__Task to carry out__
Wherever "with" appears in a line of the listing, report that line.

### Study material

@[simp] theorem restartStale_volume (s : State) : (restartStale s).volume = s.volume := rfl
@[simp] theorem restartStale_csq (s : State) : (restartStale s).csq = s.csq := rfl
@[simp] theorem restartStale_grd (s : State) : (restartStale s).grd = s.grd := rfl
@[simp] theorem restartStale_lmn (s : State) : (restartStale s).lmn = s.lmn := rfl
@[simp] theorem restartStale_sampling (s : State) : (restartStale s).sampling = s.sampling := rfl
@[simp] theorem restartStale_light (s : State) : (restartStale s).light = s.light := rfl
@[simp] theorem restartStale_spu (s : State) : (restartStale s).spu = s.spu := rfl
@[simp] theorem restartStale_cth (s : State) : (restartStale s).cth = s.cth := rfl
@[simp] theorem restartStale_lif (s : State) : (restartStale s).lif = s.lif := rfl
@[simp] theorem restartStale_settings (s : State) : (restartStale s).settings = s.settings := rfl
@[simp] theorem restartStale_sto (s : State) : (restartStale s).sto = s.sto := rfl
@[simp] theorem restartStale_pending (s : State) : (restartStale s).pending = s.pending := rfl
@[simp] theorem restartStale_freeReads (s : State) : (restartStale s).freeReads = s.freeReads := rfl

@[simp] theorem reachHead_volume (r : Record) (s : State) : (reachHead r s).volume = s.volume := rfl
@[simp] theorem reachHead_csq (r : Record) (s : State) : (reachHead r s).csq = s.csq := rfl
@[simp] theorem reachHead_grd (r : Record) (s : State) : (reachHead r s).grd = s.grd := rfl
@[simp] theorem reachHead_lmn (r : Record) (s : State) : (reachHead r s).lmn = s.lmn := rfl
@[simp] theorem reachHead_sampling (r : Record) (s : State) : (reachHead r s).sampling = s.sampling := rfl
@[simp] theorem reachHead_light (r : Record) (s : State) : (reachHead r s).light = s.light := rfl
@[simp] theorem reachHead_spu (r : Record) (s : State) : (reachHead r s).spu = s.spu := rfl
@[simp] theorem reachHead_cth (r : Record) (s : State) : (reachHead r s).cth = s.cth := rfl
@[simp] theorem reachHead_lif (r : Record) (s : State) : (reachHead r s).lif = s.lif := rfl
@[simp] theorem reachHead_settings (r : Record) (s : State) : (reachHead r s).settings = s.settings := rfl
@[simp] theorem reachHead_sto (r : Record) (s : State) : (reachHead r s).sto = s.sto := rfl
@[simp] theorem reachHead_pending (r : Record) (s : State) : (reachHead r s).pending = s.pending := rfl
@[simp] theorem reachHead_freeReads (r : Record) (s : State) :
    (reachHead r s).freeReads = s.freeReads := rfl

@[simp] theorem placeRecord_volume (r : Record) (s : State) :
    (placeRecord r s).volume = s.volume := by
  simp only [placeRecord]
  repeat' split
  all_goals simp
@[simp] theorem placeRecord_csq (r : Record) (s : State) :
    (placeRecord r s).csq = s.csq := by
  simp only [placeRecord]
  repeat' split
  all_goals simp
@[simp] theorem placeRecord_grd (r : Record) (s : State) :
    (placeRecord r s).grd = s.grd := by
  simp only [placeRecord]
  repeat' split
  all_goals simp
@[simp] theorem placeRecord_lmn (r : Record) (s : State) :
    (placeRecord r s).lmn = s.lmn := by
  simp only [placeRecord]
  repeat' split
  all_goals simp
@[simp] theorem placeRecord_sampling (r : Record) (s : State) :
    (placeRecord r s).sampling = s.sampling := by
  simp only [placeRecord]
  repeat' split
  all_goals simp
@[simp] theorem placeRecord_light (r : Record) (s : State) :
    (placeRecord r s).light = s.light := by
  simp only [placeRecord]
  repeat' split
  all_goals simp
@[simp] theorem placeRecord_spu (r : Record) (s : State) :
    (placeRecord r s).spu = s.spu := by
  simp only [placeRecord]
  repeat' split
  all_goals simp
@[simp] theorem placeRecord_cth (r : Record) (s : State) :
    (placeRecord r s).cth = s.cth := by
  simp only [placeRecord]
  repeat' split
  all_goals simp
@[simp] theorem placeRecord_settings (r : Record) (s : State) :
    (placeRecord r s).settings = s.settings := by
  simp only [placeRecord]
  repeat' split
  all_goals simp
@[simp] theorem placeRecord_sto (r : Record) (s : State) :
    (placeRecord r s).sto = s.sto := by
  simp only [placeRecord]
  repeat' split
  all_goals simp
@[simp] theorem placeRecord_pending (r : Record) (s : State) :
    (placeRecord r s).pending = s.pending := by
  simp only [placeRecord]
  repeat' split
  all_goals simp
@[simp] theorem placeRecord_freeReads (r : Record) (s : State) :
    (placeRecord r s).freeReads = s.freeReads := by
  simp only [placeRecord]
  repeat' split
  all_goals simp
@[simp] theorem placeRecord_lif_mask (r : Record) (s : State) :
    (placeRecord r s).lif.mask = s.lif.mask := by
  simp only [placeRecord]
  repeat' split
  all_goals simp
@[simp] theorem placeRecord_lif_slots (r : Record) (s : State) :
    (placeRecord r s).lif.slots = s.lif.slots := by
  simp only [placeRecord]
  repeat' split
  all_goals simp
@[simp] theorem placeRecord_lif_outbox (r : Record) (s : State) :
    (placeRecord r s).lif.outbox = s.lif.outbox := by
  simp only [placeRecord]
  repeat' split
  all_goals simp
@[simp] theorem placeRecord_lif_tx (r : Record) (s : State) :
    (placeRecord r s).lif.tx = s.lif.tx := by
  simp only [placeRecord]
  repeat' split
  all_goals simp

@[simp] theorem handOver_volume (flags : BitVec 16) (body : RecordBody) (s : State) :
    (handOver flags body s).volume = s.volume := by simp [handOver]
@[simp] theorem handOver_csq (flags : BitVec 16) (body : RecordBody) (s : State) :
    (handOver flags body s).csq = s.csq := by simp [handOver]
@[simp] theorem handOver_grd (flags : BitVec 16) (body : RecordBody) (s : State) :
    (handOver flags body s).grd = s.grd := by simp [handOver]
@[simp] theorem handOver_lmn (flags : BitVec 16) (body : RecordBody) (s : State) :
    (handOver flags body s).lmn = s.lmn := by simp [handOver]
@[simp] theorem handOver_sampling (flags : BitVec 16) (body : RecordBody) (s : State) :
    (handOver flags body s).sampling = s.sampling := by simp [handOver]
@[simp] theorem handOver_light (flags : BitVec 16) (body : RecordBody) (s : State) :
    (handOver flags body s).light = s.light := by simp [handOver]
@[simp] theorem handOver_spu (flags : BitVec 16) (body : RecordBody) (s : State) :
    (handOver flags body s).spu = s.spu := by simp [handOver]
@[simp] theorem handOver_cth (flags : BitVec 16) (body : RecordBody) (s : State) :
    (handOver flags body s).cth = s.cth := by simp [handOver]
@[simp] theorem handOver_settings (flags : BitVec 16) (body : RecordBody) (s : State) :
    (handOver flags body s).settings = s.settings := by simp [handOver]
@[simp] theorem handOver_sto (flags : BitVec 16) (body : RecordBody) (s : State) :
    (handOver flags body s).sto = s.sto := by simp [handOver]
@[simp] theorem handOver_pending (flags : BitVec 16) (body : RecordBody) (s : State) :
    (handOver flags body s).pending = s.pending := by simp [handOver]
@[simp] theorem handOver_freeReads (flags : BitVec 16) (body : RecordBody) (s : State) :
    (handOver flags body s).freeReads = s.freeReads := by simp [handOver]
@[simp] theorem handOver_lif_mask (flags : BitVec 16) (body : RecordBody) (s : State) :
    (handOver flags body s).lif.mask = s.lif.mask := by simp [handOver]
@[simp] theorem handOver_lif_slots (flags : BitVec 16) (body : RecordBody) (s : State) :
    (handOver flags body s).lif.slots = s.lif.slots := by simp [handOver]
@[simp] theorem handOver_lif_outbox (flags : BitVec 16) (body : RecordBody) (s : State) :
    (handOver flags body s).lif.outbox = s.lif.outbox := by simp [handOver]
@[simp] theorem handOver_lif_tx (flags : BitVec 16) (body : RecordBody) (s : State) :
    (handOver flags body s).lif.tx = s.lif.tx := by simp [handOver]

@[simp] theorem pump_volume (s : State) :
    (pump s).volume = s.volume := by
  simp only [pump]
  repeat' split
  all_goals simp
@[simp] theorem pump_csq (s : State) :
    (pump s).csq = s.csq := by
  simp only [pump]
  repeat' split
  all_goals simp
@[simp] theorem pump_grd (s : State) :
    (pump s).grd = s.grd := by
  simp only [pump]
  repeat' split
  all_goals simp
@[simp] theorem pump_lmn (s : State) :
    (pump s).lmn = s.lmn := by
  simp only [pump]
  repeat' split
  all_goals simp
@[simp] theorem pump_sampling (s : State) :
    (pump s).sampling = s.sampling := by
  simp only [pump]
  repeat' split
  all_goals simp
@[simp] theorem pump_light (s : State) :
    (pump s).light = s.light := by
  simp only [pump]
  repeat' split
  all_goals simp
@[simp] theorem pump_spu (s : State) :
    (pump s).spu = s.spu := by
  simp only [pump]
  repeat' split
  all_goals simp
@[simp] theorem pump_rq (s : State) :
    (pump s).rq = s.rq := by
  simp only [pump]
  repeat' split
  all_goals simp
@[simp] theorem pump_cth (s : State) :
    (pump s).cth = s.cth := by
  simp only [pump]
  repeat' split
  all_goals simp
@[simp] theorem pump_settings (s : State) :
    (pump s).settings = s.settings := by
  simp only [pump]
  repeat' split
  all_goals simp
@[simp] theorem pump_sto (s : State) :
    (pump s).sto = s.sto := by
  simp only [pump]
  repeat' split
  all_goals simp
@[simp] theorem pump_pending (s : State) :
    (pump s).pending = s.pending := by
  simp only [pump]
  repeat' split
  all_goals simp
@[simp] theorem pump_freeReads (s : State) :
    (pump s).freeReads = s.freeReads := by
  simp only [pump]
  repeat' split
  all_goals simp
@[simp] theorem pump_lif_mask (s : State) :
    (pump s).lif.mask = s.lif.mask := by
  unfold pump
  dsimp only
  repeat' split
  all_goals first | rfl | simp | simp_all
@[simp] theorem pump_lif_slots (s : State) :
    (pump s).lif.slots = s.lif.slots := by
  unfold pump
  dsimp only
  repeat' split
  all_goals first | rfl | simp | simp_all
@[simp] theorem pump_lif_outbox (s : State) :
    (pump s).lif.outbox = s.lif.outbox := by
  unfold pump
  dsimp only
  repeat' split
  all_goals first | rfl | simp | simp_all

@[simp] theorem finish_volume (before after : State) :
    (finish before after).volume = after.volume := by unfold finish; split <;> simp
@[simp] theorem finish_csq (before after : State) :
    (finish before after).csq = after.csq := by unfold finish; split <;> simp
@[simp] theorem finish_grd (before after : State) :
    (finish before after).grd = after.grd := by unfold finish; split <;> simp
@[simp] theorem finish_lmn (before after : State) :
    (finish before after).lmn = after.lmn := by unfold finish; split <;> simp
@[simp] theorem finish_sampling (before after : State) :
    (finish before after).sampling = after.sampling := by unfold finish; split <;> simp
@[simp] theorem finish_light (before after : State) :
    (finish before after).light = after.light := by unfold finish; split <;> simp
@[simp] theorem finish_spu (before after : State) :
    (finish before after).spu = after.spu := by unfold finish; split <;> simp
@[simp] theorem finish_rq (before after : State) :
    (finish before after).rq = after.rq := by unfold finish; split <;> simp
@[simp] theorem finish_settings (before after : State) :
    (finish before after).settings = after.settings := by unfold finish; split <;> simp
@[simp] theorem finish_sto (before after : State) :
    (finish before after).sto = after.sto := by unfold finish; split <;> simp
@[simp] theorem finish_pending (before after : State) :
    (finish before after).pending = after.pending := by unfold finish; split <;> simp
@[simp] theorem finish_freeReads (before after : State) :
    (finish before after).freeReads = after.freeReads := by unfold finish; split <;> simp
@[simp] theorem finish_cth_timeBase (before after : State) :
    (finish before after).cth.timeBase = after.cth.timeBase := by unfold finish; split <;> simp
@[simp] theorem finish_lif_mask (before after : State) :
    (finish before after).lif.mask = after.lif.mask := by unfold finish; split <;> simp
@[simp] theorem finish_lif_slots (before after : State) :
    (finish before after).lif.slots = after.lif.slots := by unfold finish; split <;> simp
@[simp] theorem finish_lif_outbox (before after : State) :
    (finish before after).lif.outbox = after.lif.outbox := by unfold finish; split <;> simp

/-! ### What the shared operations do -/

/-- ORing a set bit in changes nothing. -/
theorem or_shiftLeft_of_set (k : Nat) (x : BitVec 32) (h : x.getLsbD k = true) :
    x ||| 1#32 <<< k = x := by
  apply BitVec.eq_of_getLsbD_eq
  intro i hi
  by_cases e : i = k
  · subst e; simp [h]
  · have e' : ¬ (i - k = 0 ∧ k ≤ i) := by omega
    simp only [BitVec.getLsbD_or, BitVec.getLsbD_shiftLeft, BitVec.getLsbD_one]
    by_cases g : i < k
    · simp [g]
    · simp [g, show i - k ≠ 0 by omega]

/-- A condition that is set stays as it is under an OR with its condition word. -/
theorem latched_or_condWord (c : Cond) (x : BitVec 32) (h : x.getLsbD (condBit c) = true) :
    x ||| condWord c = x := or_shiftLeft_of_set _ x h

/-- Setting a condition: its bit is set, and a notice falls due where it newly stands and is enabled
(R146, R147). -/
theorem setCond_lif (c : Cond) (s : State) :
    (setCond c s).lif = { s.lif with
      latched := s.lif.latched ||| condWord c
      noticeDue := s.lif.noticeDue || (!latchedNow c s && enabledNow c s) } := by
  unfold setCond
  by_cases h : latchedNow c s
  · simp [h, latched_or_condWord c s.lif.latched h]
  · by_cases g : s.lif.mask.getLsbD (condBit c) <;> simp [h, g, gain, enabledNow]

######

__Result for this task__
/-- A condition that is set stays as it is under an OR with its condition word. -/
    (setCond c s).lif = { s.lif with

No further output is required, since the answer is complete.